Stable Envelopes, Vortex Moduli Spaces, and Verma Modules

TL;DR

This paper constructs stable envelopes for vortex moduli spaces, linking enumerative geometry, quantum difference equations, and representation theory, with applications to quantum q-Langlands correspondence in a novel geometric setting.

Contribution

It explicitly constructs K-theoretic and elliptic stable envelopes for vortex moduli spaces and relates quantum difference equations to quantum KZ equations, revealing new geometric and representation-theoretic insights.

Findings

Identified quantum difference equations with quantum KZ equations.

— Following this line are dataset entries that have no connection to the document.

-- ==== Sys2Proof/Machine/Copy.lean ====
section
/-! DEFINITION. Copy-class commands at the front (spec/11_copy.md, spec/14_stack.md): their checks, their
footprints, and their issue. -/

namespace Sys2Proof.Machine

/-! ### Windows and checks (R236, R285) -/

/-- Number of the footprint window. -/
def footWin (c : CArgs) : WReg := c.imm.extractLsb' 0 5

/-- Windows a command uses, the destination first. -/
def cmdWins (k : CmdKind) (c : CArgs) : List WReg :=
  match k with
  | .cpy | .cpym | .chase => [c.wd, c.ws]
  | .cpyt | .cpyg | .cpys => [c.wd, c.ws, c.wx, footWin c]
  | .cpyf => [c.wd]
  | .sprog => [c.ws, c.wx]
  | .srun => [c.wd, c.ws, c.wx]

/-- The descriptor check of one window by itself: code 9 of R166, without what it says of another window (R236). -/
def loneBad (d : Desc) : Bool :=
  match Desc.fmt d with
  | none => true
  | some f =>
    (f.packed && Desc.mode d != 0) || (f.isS && (Desc.grp d > 3 || (f == .e2m1 && Desc.grp d != 1) || Desc.scl d == 0))
      || (f == .wf96 && Desc.frac d > 80)

/-- Formats that `cpyf` and the modes other than 0 do not take. -/
def tight (f : Option Fmt) : Bool := f == some .bit || f == some .q4 || f == some .q3 || f == some .e2m1

/-- The footprint window has format n8, mode 1, STRIDE at least 1. -/
def footBad (d : Desc) : Bool := Desc.fmt d != some .n8 || Desc.mode d != 1 || Desc.stride d < 1

/-- Index window `x` of table `w` breaks R162. -/
def idxBad (s : State) (x w : WReg) : Bool := x == w || Desc.mode (s.rdW x) > 1 || !((Desc.fmt (s.rdW x)).map indexFmt).getD false

/-- Windows that a command reaches: the index window of an indexed source, which `cpys` alone may have (R165). -/
def cmdReached (s : State) (k : CmdKind) (c : CArgs) : List WReg :=
  if k = .cpys ∧ Desc.mode (s.rdW c.ws) = 2 then [Desc.idx (s.rdW c.ws)] else []

/-- The table of R236 for the copies, in its order. -/
def copyTable (s : State) (k : CmdKind) (c : CArgs) : Option TrapInfo :=
  let d := s.rdW c.wd
  let w := s.rdW c.ws
  let x := s.rdW c.wx
  let small (w : WReg) : Bool := tight (Desc.fmt (s.rdW w))
  let two := k != .cpyf
  let table := k == .cpyg
  let into := k == .cpys
  let foot := k == .cpyt || k == .cpyg || k == .cpys
  let plain := k == .cpy || k == .cpym
  if two && Desc.fmt d != Desc.fmt w then some (operandTrap 15)
  else if !two && (tight (Desc.fmt d) || Desc.fmt d == some .wf96) then some (operandTrap 15)
  else if plain && Desc.mode w > 1 then some (operandTrap 15)
  else if !(Desc.mode d ≤ 1 || (k == .cpyt && Desc.mode d == 3)) then some (operandTrap 15)
  else if (table && Desc.mode w != 1) || (into && Desc.mode d != 1) then some (operandTrap 15)
  else if k == .cpyt && Desc.mode w != 0 then some (operandTrap 15)
  else if k == .cpyt && Desc.mode x != 3 then some (operandTrap 15)
  else if (cmdWins k c).any small && !(plain && Desc.mode d == 0 && Desc.mode w == 0) then some (operandTrap 15)
  else if (table && idxBad s c.wx c.ws) || (into && (idxBad s c.wx c.wd || (Desc.mode w == 2 && idxBad s (Desc.idx w) c.ws))) then some (operandTrap 10)
  else if foot && footBad (s.rdW (footWin c)) then some (operandTrap 15)
  else if !stripOk s.front.csr then some (operandTrap 8)
  else none

/-- Hops of a `chase`. -/
def hopsOf (c : CArgs) : Nat := fld 0 6 c.imm.toNat + 1

/-- The checks of R284 and R285. -/
def engineTable (s : State) (k : CmdKind) (c : CArgs) : Option TrapInfo :=
  let d := s.rdW c.wd
  let w := s.rdW c.ws
  let x := s.rdW c.wx
  let n := s.front.csr.vl.toNat - s.front.csr.vpad.toNat
  let is (d : Desc) (f : Fmt) (m : Nat) : Bool := Desc.fmt d == some f && Desc.mode d ≤ m
  let shape : Bool := match k with
    | .sprog => is w .n64 0 && is x .bit 0
    | .srun =>
      let fp8 (d : Desc) : Bool := Desc.fmt d == some .e4m3 || Desc.fmt d == some .e5m2
      is d .f32 1 && (fp8 w || Desc.fmt w == some .bf16) && Desc.mode w ≤ 1 && Desc.mode x == 1
        && (fp8 x || Desc.fmt x == some .bf16) && !(Desc.fmt x == some .bf16 && fp8 w)
    | _ => is d .n64 0 && is w .n64 1
  let long : Bool := match k with
    | .sprog => decide (512 < fld 0 9 c.imm.toNat + n)
    | .srun => decide (4096 < n)
    | _ => decide (65536 < n * hopsOf c)
  if !shape then some (operandTrap 15)
  else if !stripOk s.front.csr then some (operandTrap 8)
  else if long then some (operandTrapHi 9)
  else none

def isEngine (k : CmdKind) : Bool := k == .sprog || k == .srun || k == .chase

/-- The mask of `cpym` (R243). -/
def maskOf (s : State) (c : CArgs) : BitVec 128 :=
  let r : SReg := c.mcast.extractLsb' 0 6
  s.rd (r + 1) ++ s.rd r

/-- Lowest cell of a mask outside the domain. -/
def maskOutside (s : State) (m : BitVec 128) : Option Nat :=
  (List.range 128).find? (fun b => m.getLsbD b && 2 ^ s.front.domLog.toNat ≤ b)

/-- Records a follow-on action is projected from: those of the last outstanding action (R258, R269). -/
def projBase (s : State) : PairRec := (((actionsOut s).filterMap (·.proj)).getLast?).getD s.front.planes

/-- The faults of the front for a command that need no memory, first fault first. -/
def cmdFault (k : CmdKind) (c : CArgs) (s : State) : Option TrapInfo :=
  let ws := cmdWins k c
  let f := c.follow.toNat % 8
  if ws.any (· == 0) then some (operandTrap 0)
  else
    match lowestAbsent s ws <|> lowestAbsent s (cmdReached s k c) with
    | some w => some (mkTrap causeWindowAbsent w.toNat)
    | none =>
      if f ≠ 0 ∧ !pairHeld s (c.follow.getLsbD 3) then some (mkTrap causePlaneNone 0)
      else if ws.any (fun w => loneBad (s.rdW w)) then some (operandTrap 9)
      else
        match (if isEngine k then engineTable s k c else copyTable s k c) with
        | some t => some t
        | none =>
          match (if k = .cpym then maskOutside s (maskOf s c) else none) with
          | some b => some (mkTrap causePartition b)
          | none => if f ≠ 0 ∧ (projectRecs f (projBase s)).isNone then some (operandTrapHi 8) else none

/-- A selector bit names a pseudo-channel of a stack not in service (R285). -/
def selectorBad (s : State) (c : Cmd) : Bool :=
  match (M.exec (selected c (copyEye s c)) s).1 with
  | .ok ps => ps.any (fun p => !s.regs.stackMask.getLsbD (p / 64))
  | .error _ => false

/-! ### Footprints (R237, R286) -/

/-- Bytes a footprint window declares, or an extent. -/
def extRange (d : Desc) : Range := { lo := Desc.base d, hi := Desc.base d + (Desc.stride d).toNat }

/-- Bytes of `n` elements of a window in mode 0 or 1; all addresses in other modes. -/
def cmdSrcs (s : State) (k : CmdKind) (c : CArgs) (n : Nat) : List Range :=
  match k with
  | .cpy | .cpym => winRange (s.rdW c.ws) n
  | .cpyt => [extRange (s.rdW (footWin c))]
  | .cpyg => extRange (s.rdW (footWin c)) :: winRange (s.rdW c.wx) n
  | .cpys => winRange (s.rdW c.ws) n ++ winRange (s.rdW c.wx) n
  | .cpyf => []
  | .sprog => winRange (s.rdW c.ws) n ++ winRange (s.rdW c.wx) 1024
  | .srun => extRange (s.rdW c.wx) :: winRange (s.rdW c.ws) n
  | .chase => [allRange]

/-- Destination ranges; those of `cpym` run from the lowest replica to the highest named. -/
def cmdDsts (s : State) (k : CmdKind) (c : CArgs) (n : Nat) : List Range :=
  match k with
  | .cpym =>
    let top := ((List.range 128).filter (fun b => (maskOf s c).getLsbD b)).getLast?.getD 0
    (winRange (s.rdW c.wd) n).map (fun r => { r with hi := r.hi + top * c.imm.toNat * 1024 })
  | .cpys => [extRange (s.rdW (footWin c))]
  | .sprog => []
  | .srun => winRange (s.rdW c.wd) 4096
  | .chase => winRange (s.rdW c.wd) (n * hopsOf c)
  | _ => winRange (s.rdW c.wd) n

/-! ### Issue -/

/-- The least free slot (R233). -/
def freeSlot (s : State) : Option Nat := (List.range 512).find? (fun k => !s.front.cmds.any (fun c => c.slot == k))

/-- The command as it issues in a slot (R241, R249). -/
def newCmd (i : Instr) (k : CmdKind) (c : CArgs) (slot : Nat) (s : State) : Cmd :=
  let n := s.front.csr.vl.toNat - s.front.csr.vpad.toNat
  let opt (b : Bool) (w : WReg) : Option WReg := if b then some w else none
  { slot := slot, word := wordOf i, pc := s.front.pc, tok := c.st, tag := s.front.csr.ctag, stamp := s.stamp, shared := c.sc != .stream,
    race := s.front.race, watch := s.front.csr.watches
    carry := mkCarry s (opt (k != .sprog) c.wd) (opt (k != .cpyf) c.ws) (opt ((cmdWins k c).length > 2 || k == .sprog) c.wx)
      (opt ((cmdWins k c).length > 3) (footWin c)) none 0,
    fill := if k = .cpyf then s.rd ((0 : BitVec 1) ++ c.ws) else 0, mask := if k = .cpym then maskOf s c else 0,
    srcs := cmdSrcs s k c n, dsts := cmdDsts s k c n, next := 0, sectors := [], held := [], readDone := false, finished := false,
    status := 0, fault := false, count := 0, flags := 0, runs := [], chases := [],
    proj := if c.follow = 0 then none else projectRecs (c.follow.toNat % 8) (projBase s), cancelled := false, reserved := false }

/-- A command may issue: no load is waited for, the floor stands at its stamp when the front performs it itself or, for
`sprog`, reads its selector, no footprint edge holds it, and `srun` finds no earlier `sprog` (R233, R239, R247, R285,
R286). -/
def cmdReady (k : CmdKind) (c : CArgs) (s : State) : Bool :=
  let n := s.front.csr.vl.toNat - s.front.csr.vpad.toNat
  loadsOut s.front == 0 && ((s.pace == .runAhead && k != .sprog) || (floorMet s && s.front.bcasts.isEmpty && allPerformed (fun _ => true) s))
    && !edgeHeld s (cmdSrcs s k c n) (cmdDsts s k c n)
    && (c.follow == 0 || matOut s < 64)
    && (k != .srun || !s.front.cmds.any (fun x => ((cmdOf x.word).map (·.1)) == some .sprog))

/-- The front takes a slot and a tag, and goes on. -/
def takeSlot (x : Cmd) (s : State) : State :=
  let s := (s.mapCsr (fun r => { r with ctag := r.ctag + 1 })).leave
  ({ s with front := { s.front with cmds := s.front.cmds ++ [x] } }).done

/-- The engine's part at issue: in lockstep the whole command; else nothing yet. -/
def startCmd (x : Cmd) (s : State) : State :=
  if s.pace = .lockstep then settleCmds (fun c => c.slot == x.slot) s else s

/-- The meaning of a command at the front. -/
def command (i : Instr) (k : CmdKind) (c : CArgs) (s : State) : Out :=
  match cmdFault k c s with
  | some t => trapHere t s
  | none =>
    match freeSlot s with
    | none => .next s
    | some slot =>
      let x := newCmd i k c slot s
      if !cmdReady k c s then .next s
      else if k = .sprog ∧ selectorBad s x then trapHere (mkTrap causePlacement 0) s
      else .next (startCmd x (takeSlot x s))

def execCpy (c : CArgs) (s : State) : Out := command (.cpy c) .cpy c s
def execCpyt (c : CArgs) (s : State) : Out := command (.cpyt c) .cpyt c s
def execCpyg (c : CArgs) (s : State) : Out := command (.cpyg c) .cpyg c s
def execCpys (c : CArgs) (s : State) : Out := command (.cpys c) .cpys c s
def execCpyf (c : CArgs) (s : State) : Out := command (.cpyf c) .cpyf c s
def execCpym (c : CArgs) (s : State) : Out := command (.cpym c) .cpym c s
def execSprog (c : CArgs) (s : State) : Out := command (.sprog c) .sprog c s
def execSrun (c : CArgs) (s : State) : Out := command (.srun c) .srun c s
def execChase (c : CArgs) (s : State) : Out := command (.chase c) .chase c s

end Sys2Proof.Machine
end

Expressed monodromy in terms of geometric elliptic R-matrices.

Connected vortex moduli spaces to quantum q-Langlands correspondence.

Abstract

We explicitly construct K-theoretic and elliptic stable envelopes for certain moduli spaces of vortices, and apply this to enumerative geometry of rational curves in these varieties. In particular, we identify the quantum difference equations in equivariant variables with quantum Knizhnik-Zamolodchikov equations, and give their monodromy in terms of geometric elliptic R-matrices. A novel geometric feature in these constructions is that the varieties under study are not holomorphic symplectic, yet nonetheless have representation-theoretic significance. In physics, they originate from 3d supersymmetric gauge theories with $\mathcal{N} = 2$ rather than $\mathcal{N} = 4$ supersymmetry. We discuss an application of the results to the ramified version of the quantum q-Langlands correspondence of Aganagic, Frenkel, and Okounkov.